(Saved data entries)
/-- The oldest waiting response frame leaves where credit, room and the release gate allow (R52, R54, R384): it takes the next
device sequence number, is retained with it and leaves the queue, and the count of frames sent rises by one; the last frame of a
response lets its tag go to IDLE once the command is whole (R80), and the notice RESET_DONE ends the wait of a session whose
held commands a failed activation ended (R90). Where they do not allow it the frame stays. With no frame left the commands that
stayed ACTIVE for room are finished (R52). -/
def Obligations.ResponseFrameLeavesInOrder : Prop :=
  (∀ (s : State) (sn : Nat), sessOf s.toBlk sn = none → Gives (.responseFrameSend sn) s s.toBlk) ∧
  (∀ (s : State) (sn : Nat) (ss : Session), sessOf s.toBlk sn = some ss → ss.respq = [] →
    Gives (.responseFrameSend sn) s (releaseHeld s.toBlk sn)) ∧
  (∀ (s : State) (sn : Nat) (ss : Session) (f : RespFrame) (rest : List RespFrame),
    sessOf s.toBlk sn = some ss → ss.respq = f :: rest →
    (maySend s.toBlk ss f.payload.length = true → gatePasses s.toBlk f = true →
      let s1 := raiseSeqTop (modSess (sendResponse s.toBlk sn ss ss.txNext f) sn fun x =>
        { x with respq := rest, afterReset := x.afterReset && !(f.notice && f.payload.getD 0 0 == 2#8), txNext := ss.txNext + 1, sentCount := x.sentCount + 1
                 retained := x.retained ++ [{ seq := ss.txNext, frame := f }] }) sn
      (f.final = false ∨ f.notice = true → Gives (.responseFrameSend sn) s s1) ∧
      (f.final = true → f.notice = false → ∀ x, sessOf s1 sn = some x →
        Gives (.responseFrameSend sn) s (settleTag (putTag s1 sn f.tag { tagOf x f.tag with sentFinal := true }) sn f.tag))) ∧
    (maySend s.toBlk ss f.payload.length = false ∨ gatePasses s.toBlk f = false → Gives (.responseFrameSend sn) s s.toBlk))

/-- A datagram that a port holds reaches the transport engine (R33, R44, R54, R55, R61): its buffer is freed; causes 1 to 5 of
its form count on their own counters; an open frame waits for the hub; a frame of no open session counts SESSION_UNKNOWN and is
answered GONE; a delivered frame of a session marked CE sets ECE, dropped or not; causes 7 to 10 count, and the last two
acknowledge; a broken seal counts; wire keys of another session are not used (R147); a frame is accepted by its session, which
takes its window at once. A port that holds none changes nothing. -/
def Obligations.DatagramIsJudgedInOrder : Prop :=
  (∀ (s : State) (p : Fin 16), s.rim.ingress.find? (fun d => d.eg.port = p.val) = none → Gives (.cktFrameReceive p) s s.toBlk) ∧
  (∀ (s : State) (p : Fin 16) (d : RxDgram),
    s.rim.ingress.find? (fun d => d.eg.port = p.val) = some d →
    let s1 := idleExit (vacate { s.toBlk with rim := { s.rim with ingress := s.rim.ingress.erase d } }
      (clsIx d.eg.port d.eg.sub d.eg.cls) d.size)
    let h := parseCkt d.payload
    let b := slice d.payload 32 h.payloadLen
    (∀ c, formOfFrame d.payload = some c → Gives (.cktFrameReceive p) s (countXpt s1 (c - 1))) ∧
    (formOfFrame d.payload = none →
      (h.type = 0x1 ∨ h.type = 0x3 → Gives (.cktFrameReceive p) s
        { s1 with xpt := { s1.xpt with opens := s1.xpt.opens ++ [{ hdr := h, payload := b, eg := d.eg, ce := d.ecn == 3 }] } }) ∧
      (h.type ≠ 0x1 → h.type ≠ 0x3 →
        (sessOf s1 h.session = none → Gives (.cktFrameReceive p) s (goneReply (countXpt s1 5) d.eg h)) ∧
        (∀ ss, sessOf s1 h.session = some ss → ss.ring = none →
          let s2 := markCe s1 h d.ecn
          (d.ecn ≠ 3 → s2 = s1) ∧
          (d.ecn = 3 → h.cookie = ss.cookie → s2 = setSess s1 h.session { ss with ece := true }) ∧
          (∀ c, sessionCause ss h = some c → c < 9 → Gives (.cktFrameReceive p) s (countXpt s2 (c - 1))) ∧
          (∀ c, sessionCause ss h = some c → 9 ≤ c →
            Gives (.cktFrameReceive p) s (sendAck (countXpt s2 (c - 1)) h.session)) ∧
          (sessionCause ss h = none → wireOwned ss h.session = false → h.type = 0x6 ∨ h.type = 0x9 →
            Gives (.cktFrameReceive p) s (isolationEvent s2 69 0xFFFF ss.tenant)) ∧
          (sessionCause ss h = none → wireOwned ss h.session = true →
            (clearPayload ss h b = none → Gives (.cktFrameReceive p) s (countXpt s2 12)) ∧
            (∀ q, clearPayload ss h b = some q → Gives (.cktFrameReceive p) s (acceptFrame s2 h.session d.eg h q)))))))

/-- Opening (R56-R58, R60): a new OPEN_REQ in RUN takes a session number, holds a half-open entry with the nonces and is
answered OPEN_CHAL; a repeated one is answered with the same challenge; with no room even by eviction it is refused BUSY_RETRY,
and in a state that refuses opens with that state's status. An OPEN_PROOF whose proof holds opens the session; one whose proof
fails loses its entry, raises 0x2001 and is refused NOT_PERMITTED, as is one of a tenant that is gone or disabled; one that
names no entry and no session is answered GONE; a repeat of a proof that opened receives the same OPEN_ACCEPT again. During
ACTIVATING both wait. Event payloads are laid out as log entry 9 says. -/
def Obligations.OpeningASession : Prop :=
  (∀ (s : State), s.dev = .activating → Gives .openReq s s.toBlk ∧ Gives .openProof s s.toBlk) ∧
  (∀ (s : State) (f : RxFrame), s.dev ≠ .activating → openCause s.dev ≠ 0 →
    let s0 := { s.toBlk with xpt := { s.xpt with opens := s.xpt.opens.erase f } }
    let sn := f.hdr.session
    (s.xpt.opens.find? (fun f => f.hdr.type = 0x1) = some f → Gives .openReq s (openReject s0 f.eg 0 (openCause s.dev) s.dev.code)) ∧
    (s.xpt.opens.find? (fun f => f.hdr.type = 0x3) = some f → s.xpt.half.has sn = true →
      Gives .openProof s (openReject (dropHalf s0 sn) f.eg sn (openCause s.dev) s.dev.code))) ∧
  (∀ (s : State) (f : RxFrame),
    s.dev = .run → s.xpt.opens.find? (fun f => f.hdr.type = 0x1) = some f →
    let s0 := { s.toBlk with xpt := { s.xpt with opens := s.xpt.opens.erase f } }
    (∀ sn n, earlierChal s0 f = some (sn, n) → Gives .openReq s (sendChal s0 f.eg sn n f.ce)) ∧
    (earlierChal s0 f = none → makeRoom (trimHalf s0) = none → Gives .openReq s (openReject s0 f.eg 0 0x0101 0)) ∧
    (∀ s1, earlierChal s0 f = none → makeRoom (trimHalf s0) = some s1 → takeNumber s1 = none → Gives .openReq s (openReject s1 f.eg 0 0x0101 0)) ∧
    (∀ s1 sn s2, earlierChal s0 f = none → makeRoom (trimHalf s0) = some s1 → takeNumber s1 = some (sn, s2) →
      let d := drawBytes s2 16
      let x : HalfOpen := { tenant := beAt f.payload 0 2, options := beAt f.payload 2 2, eg := f.eg,
                            clientInit := f.hdr.seq, credit := f.hdr.credit, clientNonce := slice f.payload 8 16,
                            deviceNonce := d.1, at_ := s2.now }
      Gives .openReq s (sendChal { d.2 with xpt := { d.2.xpt with half := d.2.xpt.half.set sn x } } f.eg sn d.1 f.ce))) ∧
  (∀ (s : State) (f : RxFrame),
    s.dev = .run → s.xpt.opens.find? (fun f => f.hdr.type = 0x3) = some f →
    let s0 := { s.toBlk with xpt := { s.xpt with opens := s.xpt.opens.erase f } }
    let sn := f.hdr.session
    (∀ x t, s0.xpt.half.get? sn = some x → s.tenants.get? x.tenant = some t → t.disabled = false →
      let key := accessKey s0 x.tenant
      (hmac256 key (proofBytes "CKT-C" sn x) = slice f.payload 0 32 →
        (x.options.testBit 1 = false ∨ t.adminPermit = true → Gives .openProof s (openSession s0 sn f x key)) ∧
        (x.options.testBit 1 = true → t.adminPermit = false →
          Gives .openProof s (openReject (dropHalf s0 sn) f.eg sn 0x0205 0))) ∧
      (hmac256 key (proofBytes "CKT-C" sn x) ≠ slice f.payload 0 32 →
        Gives .openProof s (openReject (raise (dropHalf s0 sn) 0x2001 4 69 (leBytes 2 x.tenant ++ f.eg.dstIp)) f.eg sn 0x0205 0))) ∧
    (∀ x, s0.xpt.half.get? sn = some x → (∀ t, s.tenants.get? x.tenant = some t → t.disabled = true) →
      Gives .openProof s (openReject (dropHalf s0 sn) f.eg sn 0x0205 0)) ∧
    (s0.xpt.half.get? sn = none → sessOf s0 sn = none → Gives .openProof s (goneReply (countXpt s0 5) f.eg f.hdr)) ∧
    (∀ ss, s0.xpt.half.get? sn = none → sessOf s0 sn = some ss → sameSource ss.openEg f.eg = true → ss.proof = slice f.payload 0 32 →
      Gives .openProof s (sendAccept s0 f.eg sn ss (halfOf ss) (accessKey s0 ss.tenant) f.ce)))

/-- DATA in SEQ order by the state of its tag (R64, R80-R82): a tag under refusal and a command that has ended discard and count
the frame; an IDLE tag takes it as the first frame of a command; a tag whose command has arrived whole is refused TAG_IN_USE;
another OPCODE stops the command with BAD_REQUEST; any other frame adds its bytes to the command. A session that closes takes
none, and with no DATA next in order nothing changes. -/
def Obligations.DataFrameByTagState : Prop :=
  (∀ (s : State) (sn : Nat), takeSeq s.toBlk sn 0x6 = none → Gives (.data sn) s s.toBlk) ∧
  (∀ (s : State) (sn : Nat) (f : RxFrame) (s1 : Blk) (ss : Session),
    takeSeq s.toBlk sn 0x6 = some (f, s1) → sessOf s1 sn = some ss →
    let t := f.hdr.tag
    let x := tagOf ss t
    let b := commandBytes f.hdr f.payload
    (ss.closing = true → Gives (.data sn) s (edgeAck s1 sn)) ∧
    (ss.closing = false → x.refusing = true →
      Gives (.data sn) s (edgeAck (countXpt (putTag s1 sn t { x with refusing := !f.hdr.final }) 11) sn)) ∧
    (ss.closing = false → x.refusing = false →
      (x.st = .idle → Gives (.data sn) s (edgeAck (firstFrame s1 sn t x f b) sn)) ∧
      (x.st ≠ .idle → x.gotFinal = true → Gives (.data sn) s
        (edgeAck (queueNotice (putTag s1 sn t { x with refusing := !f.hdr.final }) sn 0x03 t 0x0202 f.hdr.seq.toNat 0) sn)) ∧
      (x.st = .completing → x.gotFinal = false → Gives (.data sn) s (edgeAck (discardTail s1 sn t x f.hdr.final) sn)) ∧
      (x.st ≠ .idle → x.st ≠ .completing → x.gotFinal = false → x.opcode ≠ f.hdr.opcode → Gives (.data sn) s
        (edgeAck (stopTag (putTag s1 sn t { x with gotFinal := f.hdr.final }) sn t 0x0201) sn)) ∧
      (x.st ≠ .idle → x.st ≠ .completing → x.gotFinal = false → x.opcode = f.hdr.opcode → Gives (.data sn) s
        (edgeAck (advanceTag (putTag s1 sn t { x with buf := x.buf ++ b, gotFinal := f.hdr.final }) sn t) sn))))

/-- Dispatch (R84, R87, R90, R91, R195, R286): a command received whole that nothing holds starts and its tag is ACTIVE, and an
Iawatal command goes to the hub as a cell; one whose namespace or device no longer admits it ends with that status; one that
ordering, a held device, a braking spoke or a split link holds stays. -/
def Obligations.DispatchStartsOrHolds : Prop :=
  (∀ (s : State) (slot : Nat), cmdOf s.toBlk slot = none → Gives (.commandDispatch slot) s s.toBlk) ∧
  (∀ (s : State) (slot : Nat) (c : Cmd) (ss : Session),
    cmdOf s.toBlk slot = some c → sessOf s.toBlk c.session = some ss → c.phase = .queued → (tagOf ss c.tag).gotFinal = true →
    let held := s.dev = .activating ∨ ss.owesReset = true ∨ orderHolds ss (tagOf ss c.tag) = true ∨ brakeHolds s.toBlk c = true ∨
      splitHolds s.toBlk c = true
    (held → Gives (.commandDispatch slot) s s.toBlk) ∧
    (¬ held → (dispatchCause s.toBlk c).1 ≠ 0 → Gives (.commandDispatch slot) s
      (failCmd s.toBlk slot (dispatchCause s.toBlk c).1 (dispatchCause s.toBlk c).2 0)) ∧
    (¬ held → (dispatchCause s.toBlk c).1 = 0 →
      let s1 := putTag (setCmd s.toBlk slot { c with phase := .started }) c.session c.tag { tagOf ss c.tag with st := .active }
      (isAdminOp c.opcode = false → Gives (.commandDispatch slot) s s1) ∧
      (isAdminOp c.opcode = true → Gives (.commandDispatch slot) s (handOn s1 slot c 0xA))))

EXERCISE BRIEF:
Please reproduce, exactly as they appear above, the lines from the line containing "(s0.xpt.half.get? sn = none" up to and including the line containing "(∀ ss, s0.xpt.half.get?".

WORKED SOLUTION:
    (s0.xpt.half.get? sn = none → sessOf s0 sn = none → Gives .openProof s (goneReply (countXpt s0 5) f.eg f.hdr)) ∧
    (∀ ss, s0.xpt.half.get? sn = none → sessOf s0 sn = some ss → sameSource ss.openEg f.eg = true → ss.proof = slice f.payload 0 32 →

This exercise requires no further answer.